**DATA TO PROCESS**
......

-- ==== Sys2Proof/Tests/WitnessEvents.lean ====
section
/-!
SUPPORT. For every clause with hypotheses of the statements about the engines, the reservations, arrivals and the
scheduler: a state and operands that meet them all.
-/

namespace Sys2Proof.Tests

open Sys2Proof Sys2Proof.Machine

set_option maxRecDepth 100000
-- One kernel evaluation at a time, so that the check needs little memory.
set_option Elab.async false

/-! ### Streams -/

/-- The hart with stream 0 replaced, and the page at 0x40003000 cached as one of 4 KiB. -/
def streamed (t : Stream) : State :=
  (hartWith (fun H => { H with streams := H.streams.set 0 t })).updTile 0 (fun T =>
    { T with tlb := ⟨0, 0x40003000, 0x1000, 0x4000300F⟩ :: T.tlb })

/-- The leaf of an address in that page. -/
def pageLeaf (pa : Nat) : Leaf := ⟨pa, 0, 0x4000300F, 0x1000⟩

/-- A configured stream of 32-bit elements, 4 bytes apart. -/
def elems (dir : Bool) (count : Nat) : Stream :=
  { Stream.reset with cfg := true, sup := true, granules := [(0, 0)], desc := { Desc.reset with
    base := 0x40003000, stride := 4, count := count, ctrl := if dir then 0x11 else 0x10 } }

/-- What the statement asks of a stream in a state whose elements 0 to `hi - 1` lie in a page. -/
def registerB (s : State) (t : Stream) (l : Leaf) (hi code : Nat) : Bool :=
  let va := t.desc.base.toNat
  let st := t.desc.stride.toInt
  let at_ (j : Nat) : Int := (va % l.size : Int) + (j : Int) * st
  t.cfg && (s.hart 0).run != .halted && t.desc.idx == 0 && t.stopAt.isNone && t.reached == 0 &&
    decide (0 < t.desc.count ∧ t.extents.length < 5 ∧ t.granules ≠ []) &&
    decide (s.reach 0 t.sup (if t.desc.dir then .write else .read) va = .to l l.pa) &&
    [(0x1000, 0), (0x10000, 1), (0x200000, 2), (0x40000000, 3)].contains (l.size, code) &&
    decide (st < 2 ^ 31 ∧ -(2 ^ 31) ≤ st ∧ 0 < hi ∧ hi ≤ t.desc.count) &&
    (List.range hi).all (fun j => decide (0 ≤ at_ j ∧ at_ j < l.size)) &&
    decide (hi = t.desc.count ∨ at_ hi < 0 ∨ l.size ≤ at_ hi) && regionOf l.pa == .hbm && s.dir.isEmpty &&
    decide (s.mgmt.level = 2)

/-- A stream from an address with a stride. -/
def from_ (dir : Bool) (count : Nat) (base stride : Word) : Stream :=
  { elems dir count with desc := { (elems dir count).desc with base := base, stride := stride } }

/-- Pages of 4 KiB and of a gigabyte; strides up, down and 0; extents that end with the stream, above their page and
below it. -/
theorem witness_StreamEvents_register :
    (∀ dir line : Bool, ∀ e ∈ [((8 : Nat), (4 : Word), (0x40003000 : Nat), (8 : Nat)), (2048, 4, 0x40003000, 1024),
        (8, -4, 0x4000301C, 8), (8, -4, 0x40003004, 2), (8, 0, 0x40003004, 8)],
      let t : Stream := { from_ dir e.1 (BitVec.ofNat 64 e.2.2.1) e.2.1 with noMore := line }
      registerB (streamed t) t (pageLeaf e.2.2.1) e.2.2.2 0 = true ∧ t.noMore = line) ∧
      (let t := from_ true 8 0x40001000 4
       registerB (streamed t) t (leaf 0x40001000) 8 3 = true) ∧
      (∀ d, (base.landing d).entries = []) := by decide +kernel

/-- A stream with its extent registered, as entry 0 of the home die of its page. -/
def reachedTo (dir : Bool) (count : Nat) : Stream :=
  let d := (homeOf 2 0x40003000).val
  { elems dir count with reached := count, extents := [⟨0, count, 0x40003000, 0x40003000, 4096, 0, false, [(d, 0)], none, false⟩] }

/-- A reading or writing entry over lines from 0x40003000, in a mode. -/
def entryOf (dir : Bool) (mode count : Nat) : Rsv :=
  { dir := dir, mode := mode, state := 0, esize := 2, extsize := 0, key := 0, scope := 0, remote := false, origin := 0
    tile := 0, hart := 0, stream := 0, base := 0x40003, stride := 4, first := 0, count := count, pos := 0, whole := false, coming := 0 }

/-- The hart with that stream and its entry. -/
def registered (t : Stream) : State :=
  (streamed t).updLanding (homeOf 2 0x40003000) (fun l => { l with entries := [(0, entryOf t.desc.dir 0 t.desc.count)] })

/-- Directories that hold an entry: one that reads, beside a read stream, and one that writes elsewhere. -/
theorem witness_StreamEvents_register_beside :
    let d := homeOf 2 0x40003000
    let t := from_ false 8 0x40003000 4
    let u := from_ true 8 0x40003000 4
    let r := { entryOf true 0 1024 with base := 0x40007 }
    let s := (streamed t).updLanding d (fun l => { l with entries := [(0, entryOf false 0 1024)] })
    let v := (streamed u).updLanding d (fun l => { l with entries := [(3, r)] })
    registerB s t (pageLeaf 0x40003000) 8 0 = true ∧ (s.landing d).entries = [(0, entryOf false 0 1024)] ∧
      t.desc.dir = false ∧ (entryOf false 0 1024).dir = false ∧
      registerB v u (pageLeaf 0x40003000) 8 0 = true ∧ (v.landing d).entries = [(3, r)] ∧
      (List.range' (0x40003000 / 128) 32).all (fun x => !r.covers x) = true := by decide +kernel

......

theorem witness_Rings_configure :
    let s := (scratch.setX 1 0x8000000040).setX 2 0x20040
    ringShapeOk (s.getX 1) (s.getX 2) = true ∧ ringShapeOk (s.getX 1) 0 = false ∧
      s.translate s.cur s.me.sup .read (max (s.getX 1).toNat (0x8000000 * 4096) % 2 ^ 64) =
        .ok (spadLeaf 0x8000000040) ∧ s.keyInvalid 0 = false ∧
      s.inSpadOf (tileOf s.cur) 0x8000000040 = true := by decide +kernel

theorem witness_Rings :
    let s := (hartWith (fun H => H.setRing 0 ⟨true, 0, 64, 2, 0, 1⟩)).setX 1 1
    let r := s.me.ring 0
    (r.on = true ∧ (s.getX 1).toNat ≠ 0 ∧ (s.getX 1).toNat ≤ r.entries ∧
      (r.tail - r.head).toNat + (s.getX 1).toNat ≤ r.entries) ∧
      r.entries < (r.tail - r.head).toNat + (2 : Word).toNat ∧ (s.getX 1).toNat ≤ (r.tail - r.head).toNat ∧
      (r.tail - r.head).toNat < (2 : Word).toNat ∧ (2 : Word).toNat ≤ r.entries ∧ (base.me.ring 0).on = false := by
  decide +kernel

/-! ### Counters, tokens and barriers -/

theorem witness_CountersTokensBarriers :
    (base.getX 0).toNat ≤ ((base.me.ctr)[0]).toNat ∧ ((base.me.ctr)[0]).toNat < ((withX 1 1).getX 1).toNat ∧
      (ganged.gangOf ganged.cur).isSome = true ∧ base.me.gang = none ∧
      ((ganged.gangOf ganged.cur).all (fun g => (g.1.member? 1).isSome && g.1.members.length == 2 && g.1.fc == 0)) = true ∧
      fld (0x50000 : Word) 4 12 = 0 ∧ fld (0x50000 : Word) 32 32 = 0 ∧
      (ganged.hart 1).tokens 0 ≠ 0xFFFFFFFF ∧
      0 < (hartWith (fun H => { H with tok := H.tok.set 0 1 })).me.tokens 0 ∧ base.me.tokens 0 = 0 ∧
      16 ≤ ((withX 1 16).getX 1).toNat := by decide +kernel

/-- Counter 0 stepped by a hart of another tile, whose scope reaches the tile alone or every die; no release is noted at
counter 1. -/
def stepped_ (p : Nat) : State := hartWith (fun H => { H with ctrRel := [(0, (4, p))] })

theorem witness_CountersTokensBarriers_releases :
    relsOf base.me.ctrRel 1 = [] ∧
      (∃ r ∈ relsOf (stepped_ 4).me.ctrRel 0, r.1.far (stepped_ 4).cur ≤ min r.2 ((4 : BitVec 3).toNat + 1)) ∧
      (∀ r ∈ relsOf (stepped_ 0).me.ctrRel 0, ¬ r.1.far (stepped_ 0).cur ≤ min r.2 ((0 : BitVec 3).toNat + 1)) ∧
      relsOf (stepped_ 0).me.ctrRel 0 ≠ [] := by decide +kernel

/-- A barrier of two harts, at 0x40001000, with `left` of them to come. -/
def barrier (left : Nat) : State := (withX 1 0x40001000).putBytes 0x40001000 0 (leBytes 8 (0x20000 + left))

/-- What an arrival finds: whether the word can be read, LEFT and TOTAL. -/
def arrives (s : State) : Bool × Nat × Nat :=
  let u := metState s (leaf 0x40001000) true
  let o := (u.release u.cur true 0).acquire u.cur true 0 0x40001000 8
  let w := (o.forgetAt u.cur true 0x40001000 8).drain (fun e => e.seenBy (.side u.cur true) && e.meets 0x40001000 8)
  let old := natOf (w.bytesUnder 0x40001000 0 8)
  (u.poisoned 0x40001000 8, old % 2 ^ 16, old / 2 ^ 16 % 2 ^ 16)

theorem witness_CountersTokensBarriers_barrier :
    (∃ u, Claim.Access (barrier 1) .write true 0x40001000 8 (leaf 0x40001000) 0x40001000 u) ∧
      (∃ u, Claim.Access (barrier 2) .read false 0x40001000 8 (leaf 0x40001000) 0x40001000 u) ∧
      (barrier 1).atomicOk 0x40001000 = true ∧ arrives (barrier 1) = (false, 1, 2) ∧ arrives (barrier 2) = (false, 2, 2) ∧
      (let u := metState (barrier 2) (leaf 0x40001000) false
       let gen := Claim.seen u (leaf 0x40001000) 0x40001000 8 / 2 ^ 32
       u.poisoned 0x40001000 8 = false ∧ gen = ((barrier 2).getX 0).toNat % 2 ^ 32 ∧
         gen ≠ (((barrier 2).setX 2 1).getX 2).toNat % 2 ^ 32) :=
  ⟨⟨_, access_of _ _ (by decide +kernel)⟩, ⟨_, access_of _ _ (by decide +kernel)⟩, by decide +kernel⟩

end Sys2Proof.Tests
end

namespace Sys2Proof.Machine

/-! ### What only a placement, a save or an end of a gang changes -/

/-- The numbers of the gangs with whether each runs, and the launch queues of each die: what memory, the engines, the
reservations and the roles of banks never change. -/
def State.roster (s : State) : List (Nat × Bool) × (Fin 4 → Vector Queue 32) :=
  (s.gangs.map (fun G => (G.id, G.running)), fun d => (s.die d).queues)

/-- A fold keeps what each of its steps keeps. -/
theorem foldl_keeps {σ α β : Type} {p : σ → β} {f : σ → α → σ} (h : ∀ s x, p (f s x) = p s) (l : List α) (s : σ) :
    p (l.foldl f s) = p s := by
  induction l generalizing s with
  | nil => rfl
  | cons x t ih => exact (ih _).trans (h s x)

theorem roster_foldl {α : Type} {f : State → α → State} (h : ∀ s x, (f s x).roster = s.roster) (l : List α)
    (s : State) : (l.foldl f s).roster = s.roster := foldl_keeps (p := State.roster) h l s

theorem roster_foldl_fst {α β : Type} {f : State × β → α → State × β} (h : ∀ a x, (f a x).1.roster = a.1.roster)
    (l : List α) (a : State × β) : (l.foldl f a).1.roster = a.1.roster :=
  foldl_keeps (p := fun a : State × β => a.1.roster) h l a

......

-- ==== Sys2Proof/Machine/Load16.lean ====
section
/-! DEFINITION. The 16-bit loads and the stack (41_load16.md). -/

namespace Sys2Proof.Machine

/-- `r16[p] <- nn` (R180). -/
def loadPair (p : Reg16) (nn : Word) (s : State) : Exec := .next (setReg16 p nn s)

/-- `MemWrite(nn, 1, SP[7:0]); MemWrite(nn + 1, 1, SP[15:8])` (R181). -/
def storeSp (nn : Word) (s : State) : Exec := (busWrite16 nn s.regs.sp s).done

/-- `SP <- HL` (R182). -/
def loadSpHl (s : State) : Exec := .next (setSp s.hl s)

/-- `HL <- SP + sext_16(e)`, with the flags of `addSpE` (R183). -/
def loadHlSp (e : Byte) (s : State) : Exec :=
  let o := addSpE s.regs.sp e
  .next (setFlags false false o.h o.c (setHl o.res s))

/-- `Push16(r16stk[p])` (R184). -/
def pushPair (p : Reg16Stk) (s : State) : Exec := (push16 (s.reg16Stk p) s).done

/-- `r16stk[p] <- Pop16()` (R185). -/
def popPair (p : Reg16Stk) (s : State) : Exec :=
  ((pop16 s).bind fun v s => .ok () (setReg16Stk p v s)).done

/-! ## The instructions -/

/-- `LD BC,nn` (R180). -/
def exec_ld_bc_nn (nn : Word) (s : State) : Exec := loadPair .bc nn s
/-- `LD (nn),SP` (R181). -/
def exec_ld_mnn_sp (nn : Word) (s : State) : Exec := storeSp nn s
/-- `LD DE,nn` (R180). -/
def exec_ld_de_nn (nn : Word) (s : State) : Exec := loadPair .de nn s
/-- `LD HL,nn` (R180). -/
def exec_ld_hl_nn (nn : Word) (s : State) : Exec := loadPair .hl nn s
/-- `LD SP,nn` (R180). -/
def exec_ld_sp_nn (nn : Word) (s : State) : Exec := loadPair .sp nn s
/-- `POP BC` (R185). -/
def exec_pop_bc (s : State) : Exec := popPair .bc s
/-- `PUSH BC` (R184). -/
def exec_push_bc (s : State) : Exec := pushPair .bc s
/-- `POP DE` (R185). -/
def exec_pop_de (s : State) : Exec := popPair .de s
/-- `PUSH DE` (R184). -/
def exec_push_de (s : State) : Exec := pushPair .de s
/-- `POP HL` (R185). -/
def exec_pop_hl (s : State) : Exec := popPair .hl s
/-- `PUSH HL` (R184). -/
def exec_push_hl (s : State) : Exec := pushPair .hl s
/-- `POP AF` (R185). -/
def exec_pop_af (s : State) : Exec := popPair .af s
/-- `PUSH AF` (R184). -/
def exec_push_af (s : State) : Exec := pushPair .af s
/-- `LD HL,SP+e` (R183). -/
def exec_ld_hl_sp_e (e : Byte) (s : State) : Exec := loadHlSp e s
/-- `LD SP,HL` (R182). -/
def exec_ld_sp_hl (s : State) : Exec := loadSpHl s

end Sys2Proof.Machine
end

......

**EXERCISE AIM**
From the entries above, copy each line that holds "BitVec".

**RESPONSE AREA**
      let t : Stream := { from_ dir e.1 (BitVec.ofNat 64 e.2.2.1) e.2.1 with noMore := line }
      (∃ r ∈ relsOf (stepped_ 4).me.ctrRel 0, r.1.far (stepped_ 4).cur ≤ min r.2 ((4 : BitVec 3).toNat + 1)) ∧
      (∀ r ∈ relsOf (stepped_ 0).me.ctrRel 0, ¬ r.1.far (stepped_ 0).cur ≤ min r.2 ((0 : BitVec 3).toNat + 1)) ∧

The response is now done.